Exercise prompt >> The data below holds a line containing "v).runState = s.runState := rfl" and a line containing "v).view = s.view := rfl"; please quote exactly those two lines and every line between them, and nothing else.

Provided data >>
####################
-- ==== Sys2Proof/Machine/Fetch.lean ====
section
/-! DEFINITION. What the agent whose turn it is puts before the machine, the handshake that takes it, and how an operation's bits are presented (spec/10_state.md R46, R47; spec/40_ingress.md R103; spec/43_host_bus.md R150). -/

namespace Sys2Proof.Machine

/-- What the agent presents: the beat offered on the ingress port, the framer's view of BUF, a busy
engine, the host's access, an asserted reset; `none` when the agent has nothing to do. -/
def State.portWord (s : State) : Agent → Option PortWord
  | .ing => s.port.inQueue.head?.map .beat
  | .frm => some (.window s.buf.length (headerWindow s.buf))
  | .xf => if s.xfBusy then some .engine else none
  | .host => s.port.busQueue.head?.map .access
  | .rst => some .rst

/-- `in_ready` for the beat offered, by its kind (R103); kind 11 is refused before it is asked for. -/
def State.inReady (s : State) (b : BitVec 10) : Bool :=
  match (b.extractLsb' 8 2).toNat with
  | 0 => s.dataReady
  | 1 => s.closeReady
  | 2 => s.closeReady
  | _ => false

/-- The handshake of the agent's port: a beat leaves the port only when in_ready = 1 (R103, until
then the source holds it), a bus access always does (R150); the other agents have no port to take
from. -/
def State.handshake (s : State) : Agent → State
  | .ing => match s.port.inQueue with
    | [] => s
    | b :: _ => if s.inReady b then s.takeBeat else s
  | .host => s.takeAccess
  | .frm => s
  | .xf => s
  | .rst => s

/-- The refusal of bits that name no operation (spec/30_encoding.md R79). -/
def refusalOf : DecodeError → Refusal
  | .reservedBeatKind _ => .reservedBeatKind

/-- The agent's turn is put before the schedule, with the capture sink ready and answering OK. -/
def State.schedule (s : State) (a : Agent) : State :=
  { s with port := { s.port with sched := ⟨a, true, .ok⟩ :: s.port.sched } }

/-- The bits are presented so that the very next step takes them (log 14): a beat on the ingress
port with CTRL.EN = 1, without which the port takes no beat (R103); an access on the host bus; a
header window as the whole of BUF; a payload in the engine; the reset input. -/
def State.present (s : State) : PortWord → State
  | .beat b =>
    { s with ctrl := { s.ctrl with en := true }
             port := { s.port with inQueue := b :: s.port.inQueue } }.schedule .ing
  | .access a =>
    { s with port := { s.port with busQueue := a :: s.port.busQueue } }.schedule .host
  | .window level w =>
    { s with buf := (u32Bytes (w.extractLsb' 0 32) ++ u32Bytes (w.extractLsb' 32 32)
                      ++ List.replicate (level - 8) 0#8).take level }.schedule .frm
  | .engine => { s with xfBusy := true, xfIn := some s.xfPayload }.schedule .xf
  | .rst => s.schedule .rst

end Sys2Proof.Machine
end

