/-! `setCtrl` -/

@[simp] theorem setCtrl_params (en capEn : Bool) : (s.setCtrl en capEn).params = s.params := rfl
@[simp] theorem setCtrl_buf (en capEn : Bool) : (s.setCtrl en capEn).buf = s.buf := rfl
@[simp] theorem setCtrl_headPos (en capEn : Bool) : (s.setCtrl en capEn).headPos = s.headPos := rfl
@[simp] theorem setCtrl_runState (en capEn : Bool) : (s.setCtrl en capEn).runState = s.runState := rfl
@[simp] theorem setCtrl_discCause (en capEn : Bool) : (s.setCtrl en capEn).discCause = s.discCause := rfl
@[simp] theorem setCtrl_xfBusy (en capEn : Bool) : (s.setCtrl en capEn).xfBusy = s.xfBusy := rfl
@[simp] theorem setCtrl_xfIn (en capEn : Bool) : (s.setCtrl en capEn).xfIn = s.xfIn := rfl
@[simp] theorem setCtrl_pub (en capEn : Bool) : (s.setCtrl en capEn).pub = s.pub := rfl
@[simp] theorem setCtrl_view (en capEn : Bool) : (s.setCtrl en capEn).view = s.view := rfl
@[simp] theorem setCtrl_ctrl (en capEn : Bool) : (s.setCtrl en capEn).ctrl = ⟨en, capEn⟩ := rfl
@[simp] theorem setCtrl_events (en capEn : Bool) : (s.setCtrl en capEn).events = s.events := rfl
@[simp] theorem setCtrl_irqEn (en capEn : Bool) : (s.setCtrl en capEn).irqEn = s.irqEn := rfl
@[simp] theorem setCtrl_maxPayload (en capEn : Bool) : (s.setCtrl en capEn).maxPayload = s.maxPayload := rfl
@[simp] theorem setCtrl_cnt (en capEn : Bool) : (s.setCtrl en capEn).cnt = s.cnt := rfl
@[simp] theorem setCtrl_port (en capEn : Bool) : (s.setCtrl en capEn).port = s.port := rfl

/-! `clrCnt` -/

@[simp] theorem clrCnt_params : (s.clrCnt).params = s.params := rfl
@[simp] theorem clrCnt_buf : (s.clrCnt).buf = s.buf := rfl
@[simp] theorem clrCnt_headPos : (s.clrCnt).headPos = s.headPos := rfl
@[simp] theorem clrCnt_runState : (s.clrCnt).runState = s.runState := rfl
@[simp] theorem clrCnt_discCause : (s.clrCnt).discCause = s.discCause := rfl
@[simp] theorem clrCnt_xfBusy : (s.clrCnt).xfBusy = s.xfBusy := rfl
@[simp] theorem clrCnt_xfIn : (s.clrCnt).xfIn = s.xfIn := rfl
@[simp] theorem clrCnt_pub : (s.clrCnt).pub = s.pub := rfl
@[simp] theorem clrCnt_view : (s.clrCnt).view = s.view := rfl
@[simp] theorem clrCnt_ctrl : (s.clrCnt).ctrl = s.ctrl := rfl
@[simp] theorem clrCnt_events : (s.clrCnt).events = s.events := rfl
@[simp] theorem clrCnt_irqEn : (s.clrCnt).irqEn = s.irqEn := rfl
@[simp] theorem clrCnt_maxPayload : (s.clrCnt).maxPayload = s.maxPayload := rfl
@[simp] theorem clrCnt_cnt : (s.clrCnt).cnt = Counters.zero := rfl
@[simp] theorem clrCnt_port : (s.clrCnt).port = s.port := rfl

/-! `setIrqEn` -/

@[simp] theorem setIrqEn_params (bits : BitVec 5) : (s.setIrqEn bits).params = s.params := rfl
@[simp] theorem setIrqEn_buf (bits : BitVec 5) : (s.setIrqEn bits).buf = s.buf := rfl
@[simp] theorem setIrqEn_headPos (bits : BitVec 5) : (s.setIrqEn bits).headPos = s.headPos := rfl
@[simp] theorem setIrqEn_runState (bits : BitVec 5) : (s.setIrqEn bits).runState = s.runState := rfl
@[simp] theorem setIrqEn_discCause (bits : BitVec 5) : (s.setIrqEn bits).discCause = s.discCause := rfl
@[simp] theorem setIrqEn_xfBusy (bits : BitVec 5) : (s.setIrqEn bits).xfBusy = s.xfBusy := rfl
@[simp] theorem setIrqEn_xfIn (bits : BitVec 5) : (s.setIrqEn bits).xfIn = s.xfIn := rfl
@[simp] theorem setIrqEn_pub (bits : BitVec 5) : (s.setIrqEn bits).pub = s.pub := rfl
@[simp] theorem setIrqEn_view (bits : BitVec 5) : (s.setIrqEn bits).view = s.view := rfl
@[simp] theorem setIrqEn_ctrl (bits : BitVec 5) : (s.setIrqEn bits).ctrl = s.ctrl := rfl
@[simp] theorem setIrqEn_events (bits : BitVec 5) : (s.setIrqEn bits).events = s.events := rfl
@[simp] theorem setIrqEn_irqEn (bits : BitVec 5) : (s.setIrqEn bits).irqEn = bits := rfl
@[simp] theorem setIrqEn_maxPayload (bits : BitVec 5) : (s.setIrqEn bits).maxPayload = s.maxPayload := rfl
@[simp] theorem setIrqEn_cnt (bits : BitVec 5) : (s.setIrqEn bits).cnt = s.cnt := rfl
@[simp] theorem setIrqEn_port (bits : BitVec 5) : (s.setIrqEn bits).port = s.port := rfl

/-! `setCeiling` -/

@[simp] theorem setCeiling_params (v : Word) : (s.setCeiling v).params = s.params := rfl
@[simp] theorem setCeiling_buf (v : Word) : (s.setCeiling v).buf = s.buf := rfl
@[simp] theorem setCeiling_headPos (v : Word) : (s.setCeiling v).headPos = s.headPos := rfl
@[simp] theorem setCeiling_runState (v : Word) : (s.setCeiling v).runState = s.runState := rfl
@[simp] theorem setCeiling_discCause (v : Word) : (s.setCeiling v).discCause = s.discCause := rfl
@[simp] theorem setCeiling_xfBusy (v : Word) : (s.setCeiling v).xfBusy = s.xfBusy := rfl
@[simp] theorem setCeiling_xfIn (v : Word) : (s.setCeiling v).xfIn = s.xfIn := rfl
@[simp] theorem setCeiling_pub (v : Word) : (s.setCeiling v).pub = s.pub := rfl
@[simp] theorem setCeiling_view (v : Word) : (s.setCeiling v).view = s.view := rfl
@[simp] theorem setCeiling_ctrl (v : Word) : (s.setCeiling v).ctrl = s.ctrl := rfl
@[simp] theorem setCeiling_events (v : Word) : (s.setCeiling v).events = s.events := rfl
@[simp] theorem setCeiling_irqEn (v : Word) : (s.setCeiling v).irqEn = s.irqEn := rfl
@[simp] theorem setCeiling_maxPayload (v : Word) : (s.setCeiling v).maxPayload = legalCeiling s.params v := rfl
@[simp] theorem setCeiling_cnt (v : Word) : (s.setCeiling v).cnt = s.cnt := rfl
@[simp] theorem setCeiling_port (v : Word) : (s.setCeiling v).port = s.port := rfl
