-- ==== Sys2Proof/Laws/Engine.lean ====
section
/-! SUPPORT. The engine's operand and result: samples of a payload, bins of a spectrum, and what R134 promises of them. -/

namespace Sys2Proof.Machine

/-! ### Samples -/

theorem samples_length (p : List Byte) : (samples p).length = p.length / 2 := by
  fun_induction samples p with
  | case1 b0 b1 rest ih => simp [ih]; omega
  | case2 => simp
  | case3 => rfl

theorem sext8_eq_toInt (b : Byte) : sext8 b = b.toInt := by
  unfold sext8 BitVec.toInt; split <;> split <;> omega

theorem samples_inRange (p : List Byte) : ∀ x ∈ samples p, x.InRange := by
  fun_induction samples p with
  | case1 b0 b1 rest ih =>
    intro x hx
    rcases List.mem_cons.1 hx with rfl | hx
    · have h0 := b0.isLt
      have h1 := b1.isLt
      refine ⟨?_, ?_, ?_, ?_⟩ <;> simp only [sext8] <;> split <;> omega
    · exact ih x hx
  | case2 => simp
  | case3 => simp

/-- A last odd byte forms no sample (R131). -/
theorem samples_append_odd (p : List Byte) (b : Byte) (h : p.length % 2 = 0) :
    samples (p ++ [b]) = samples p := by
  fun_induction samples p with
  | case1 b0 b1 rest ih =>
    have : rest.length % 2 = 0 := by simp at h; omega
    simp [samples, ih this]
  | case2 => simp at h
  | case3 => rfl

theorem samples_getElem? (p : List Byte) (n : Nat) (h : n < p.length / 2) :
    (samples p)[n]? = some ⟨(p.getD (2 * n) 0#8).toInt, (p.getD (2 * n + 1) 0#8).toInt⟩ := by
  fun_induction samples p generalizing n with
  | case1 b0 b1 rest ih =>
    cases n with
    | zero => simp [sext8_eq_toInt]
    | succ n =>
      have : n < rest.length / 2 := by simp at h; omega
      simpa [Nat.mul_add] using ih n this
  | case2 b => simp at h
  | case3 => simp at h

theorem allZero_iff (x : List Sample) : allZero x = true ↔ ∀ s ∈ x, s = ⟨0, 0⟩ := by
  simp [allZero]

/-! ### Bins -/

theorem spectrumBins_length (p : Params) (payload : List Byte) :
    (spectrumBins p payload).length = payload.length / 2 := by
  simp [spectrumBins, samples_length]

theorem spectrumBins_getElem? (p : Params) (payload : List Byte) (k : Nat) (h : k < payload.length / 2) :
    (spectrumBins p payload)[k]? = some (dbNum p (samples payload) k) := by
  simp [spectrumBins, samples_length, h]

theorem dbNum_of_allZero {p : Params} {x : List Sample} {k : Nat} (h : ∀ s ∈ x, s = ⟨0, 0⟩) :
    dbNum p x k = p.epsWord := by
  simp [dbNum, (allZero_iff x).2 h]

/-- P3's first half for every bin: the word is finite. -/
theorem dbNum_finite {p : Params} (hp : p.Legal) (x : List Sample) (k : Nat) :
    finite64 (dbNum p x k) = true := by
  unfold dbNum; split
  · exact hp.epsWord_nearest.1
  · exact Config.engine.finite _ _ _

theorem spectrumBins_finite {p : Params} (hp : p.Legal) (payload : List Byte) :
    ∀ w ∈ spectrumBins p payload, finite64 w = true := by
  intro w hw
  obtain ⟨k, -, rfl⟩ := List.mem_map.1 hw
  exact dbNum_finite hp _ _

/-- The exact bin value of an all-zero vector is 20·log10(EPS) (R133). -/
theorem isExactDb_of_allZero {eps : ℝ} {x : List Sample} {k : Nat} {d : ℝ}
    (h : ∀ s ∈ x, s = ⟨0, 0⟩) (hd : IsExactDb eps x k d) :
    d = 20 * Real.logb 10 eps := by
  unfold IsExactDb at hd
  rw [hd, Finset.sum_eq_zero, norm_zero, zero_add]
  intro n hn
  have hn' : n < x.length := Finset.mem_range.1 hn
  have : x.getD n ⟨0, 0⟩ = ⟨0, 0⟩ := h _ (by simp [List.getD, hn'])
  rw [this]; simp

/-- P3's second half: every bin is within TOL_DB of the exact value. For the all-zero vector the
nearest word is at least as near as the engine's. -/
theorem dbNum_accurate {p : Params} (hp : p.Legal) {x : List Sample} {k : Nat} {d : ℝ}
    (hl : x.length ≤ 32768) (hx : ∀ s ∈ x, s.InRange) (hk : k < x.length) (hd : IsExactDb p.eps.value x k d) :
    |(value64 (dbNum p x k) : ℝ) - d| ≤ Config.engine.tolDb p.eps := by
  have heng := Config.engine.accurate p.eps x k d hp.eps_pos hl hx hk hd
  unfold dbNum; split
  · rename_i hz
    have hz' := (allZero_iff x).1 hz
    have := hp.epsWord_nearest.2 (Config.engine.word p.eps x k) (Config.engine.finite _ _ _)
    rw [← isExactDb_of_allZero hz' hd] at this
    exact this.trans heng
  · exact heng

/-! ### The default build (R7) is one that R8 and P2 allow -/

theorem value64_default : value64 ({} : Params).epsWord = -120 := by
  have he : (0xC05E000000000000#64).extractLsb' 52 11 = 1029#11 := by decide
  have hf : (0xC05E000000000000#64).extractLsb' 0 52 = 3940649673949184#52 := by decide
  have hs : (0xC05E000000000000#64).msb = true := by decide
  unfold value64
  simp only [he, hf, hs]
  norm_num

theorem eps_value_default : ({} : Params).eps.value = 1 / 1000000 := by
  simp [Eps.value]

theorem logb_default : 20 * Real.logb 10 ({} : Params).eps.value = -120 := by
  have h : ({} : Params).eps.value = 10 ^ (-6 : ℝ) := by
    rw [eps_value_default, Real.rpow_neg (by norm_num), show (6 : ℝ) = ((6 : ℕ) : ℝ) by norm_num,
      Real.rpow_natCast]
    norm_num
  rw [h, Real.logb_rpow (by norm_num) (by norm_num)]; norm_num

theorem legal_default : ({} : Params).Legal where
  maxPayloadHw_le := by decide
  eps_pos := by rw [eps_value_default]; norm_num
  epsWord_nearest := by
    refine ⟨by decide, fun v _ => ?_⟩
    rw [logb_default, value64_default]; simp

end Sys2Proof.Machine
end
####################
Exercise result >>
@[simp] theorem setCeiling_runState (v : Word) : (s.setCeiling v).runState = s.runState := rfl
@[simp] theorem setCeiling_discCause (v : Word) : (s.setCeiling v).discCause = s.discCause := rfl
@[simp] theorem setCeiling_xfBusy (v : Word) : (s.setCeiling v).xfBusy = s.xfBusy := rfl
@[simp] theorem setCeiling_xfIn (v : Word) : (s.setCeiling v).xfIn = s.xfIn := rfl
@[simp] theorem setCeiling_pub (v : Word) : (s.setCeiling v).pub = s.pub := rfl
@[simp] theorem setCeiling_view (v : Word) : (s.setCeiling v).view = s.view := rfl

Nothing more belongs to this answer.